(Data excerpts)

• • •

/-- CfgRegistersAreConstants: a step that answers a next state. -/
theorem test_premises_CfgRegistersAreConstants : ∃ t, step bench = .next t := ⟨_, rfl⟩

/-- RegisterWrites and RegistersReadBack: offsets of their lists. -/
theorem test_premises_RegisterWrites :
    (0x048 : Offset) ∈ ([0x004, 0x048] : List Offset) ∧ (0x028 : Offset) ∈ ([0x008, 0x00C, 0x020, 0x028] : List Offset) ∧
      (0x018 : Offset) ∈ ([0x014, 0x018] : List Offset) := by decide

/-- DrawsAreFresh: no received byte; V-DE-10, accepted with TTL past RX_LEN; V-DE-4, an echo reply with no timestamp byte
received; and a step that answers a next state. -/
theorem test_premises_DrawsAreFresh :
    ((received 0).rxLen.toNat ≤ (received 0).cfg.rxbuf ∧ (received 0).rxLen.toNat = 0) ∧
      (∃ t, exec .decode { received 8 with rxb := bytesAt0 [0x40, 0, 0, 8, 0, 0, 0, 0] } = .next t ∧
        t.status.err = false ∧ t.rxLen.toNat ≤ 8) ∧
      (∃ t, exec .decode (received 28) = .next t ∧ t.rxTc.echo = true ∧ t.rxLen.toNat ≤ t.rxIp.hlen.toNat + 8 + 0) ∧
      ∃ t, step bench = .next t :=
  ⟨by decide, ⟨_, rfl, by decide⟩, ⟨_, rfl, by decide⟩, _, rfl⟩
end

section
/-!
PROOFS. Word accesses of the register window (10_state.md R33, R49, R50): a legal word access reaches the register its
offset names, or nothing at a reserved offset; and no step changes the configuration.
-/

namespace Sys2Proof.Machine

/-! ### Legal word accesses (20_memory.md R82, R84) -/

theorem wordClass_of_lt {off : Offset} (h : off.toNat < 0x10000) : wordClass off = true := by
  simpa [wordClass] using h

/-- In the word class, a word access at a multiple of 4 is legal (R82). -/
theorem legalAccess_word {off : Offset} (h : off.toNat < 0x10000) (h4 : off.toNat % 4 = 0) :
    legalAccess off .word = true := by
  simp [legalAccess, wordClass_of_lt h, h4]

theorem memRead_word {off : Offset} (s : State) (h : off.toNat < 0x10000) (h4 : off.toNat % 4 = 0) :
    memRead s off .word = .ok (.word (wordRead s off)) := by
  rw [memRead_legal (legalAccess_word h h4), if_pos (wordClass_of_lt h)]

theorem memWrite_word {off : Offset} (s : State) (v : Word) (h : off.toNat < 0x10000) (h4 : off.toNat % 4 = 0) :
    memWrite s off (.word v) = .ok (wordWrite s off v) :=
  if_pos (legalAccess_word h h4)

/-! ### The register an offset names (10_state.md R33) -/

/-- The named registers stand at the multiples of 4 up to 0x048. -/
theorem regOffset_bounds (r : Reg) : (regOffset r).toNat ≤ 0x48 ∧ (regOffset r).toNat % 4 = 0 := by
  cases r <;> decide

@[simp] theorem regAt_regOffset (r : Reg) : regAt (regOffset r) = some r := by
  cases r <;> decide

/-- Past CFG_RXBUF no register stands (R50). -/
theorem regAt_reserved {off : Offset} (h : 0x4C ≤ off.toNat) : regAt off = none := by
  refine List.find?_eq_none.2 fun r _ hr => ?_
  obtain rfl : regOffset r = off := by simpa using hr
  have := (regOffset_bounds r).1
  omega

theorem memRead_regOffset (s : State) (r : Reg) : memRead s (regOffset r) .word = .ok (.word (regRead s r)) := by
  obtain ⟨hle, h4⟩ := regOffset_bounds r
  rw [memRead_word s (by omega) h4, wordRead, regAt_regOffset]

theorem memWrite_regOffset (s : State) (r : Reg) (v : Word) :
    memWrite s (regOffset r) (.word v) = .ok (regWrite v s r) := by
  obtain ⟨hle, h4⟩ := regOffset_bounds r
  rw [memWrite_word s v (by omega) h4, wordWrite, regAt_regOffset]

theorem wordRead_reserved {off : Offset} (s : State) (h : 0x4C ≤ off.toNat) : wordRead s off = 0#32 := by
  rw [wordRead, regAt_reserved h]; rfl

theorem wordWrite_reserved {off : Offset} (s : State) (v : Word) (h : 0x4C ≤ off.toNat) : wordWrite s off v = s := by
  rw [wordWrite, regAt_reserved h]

• • •

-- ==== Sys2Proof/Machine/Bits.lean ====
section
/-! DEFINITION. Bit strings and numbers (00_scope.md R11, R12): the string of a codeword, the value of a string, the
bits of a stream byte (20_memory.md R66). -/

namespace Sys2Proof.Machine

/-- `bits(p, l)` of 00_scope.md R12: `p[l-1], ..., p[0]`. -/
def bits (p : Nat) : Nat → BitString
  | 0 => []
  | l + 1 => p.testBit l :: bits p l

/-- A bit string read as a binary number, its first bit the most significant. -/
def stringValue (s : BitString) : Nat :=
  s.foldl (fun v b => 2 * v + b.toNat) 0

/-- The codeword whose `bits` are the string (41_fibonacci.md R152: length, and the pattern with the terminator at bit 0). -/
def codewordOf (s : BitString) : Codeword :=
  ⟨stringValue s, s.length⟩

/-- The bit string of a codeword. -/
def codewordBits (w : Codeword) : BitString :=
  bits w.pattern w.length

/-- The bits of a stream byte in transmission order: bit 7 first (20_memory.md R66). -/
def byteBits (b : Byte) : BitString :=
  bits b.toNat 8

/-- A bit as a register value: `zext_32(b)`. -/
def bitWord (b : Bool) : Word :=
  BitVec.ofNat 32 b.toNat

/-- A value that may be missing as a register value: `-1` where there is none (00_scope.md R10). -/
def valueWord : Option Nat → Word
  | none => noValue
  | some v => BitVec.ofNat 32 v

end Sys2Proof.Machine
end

• • •

TASK STATEMENT —
From the records above, transcribe without alteration every line from the one with "def codewordBits (w" to the one with "BitVec.ofNat 32 v", inclusive.

ANSWER BELOW —
def codewordBits (w : Codeword) : BitString :=
  bits w.pattern w.length

/-- The bits of a stream byte in transmission order: bit 7 first (20_memory.md R66). -/
def byteBits (b : Byte) : BitString :=
  bits b.toNat 8

/-- A bit as a register value: `zext_32(b)`. -/
def bitWord (b : Bool) : Word :=
  BitVec.ofNat 32 b.toNat

/-- A value that may be missing as a register value: `-1` where there is none (00_scope.md R10). -/
def valueWord : Option Nat → Word
  | none => noValue
  | some v => BitVec.ofNat 32 v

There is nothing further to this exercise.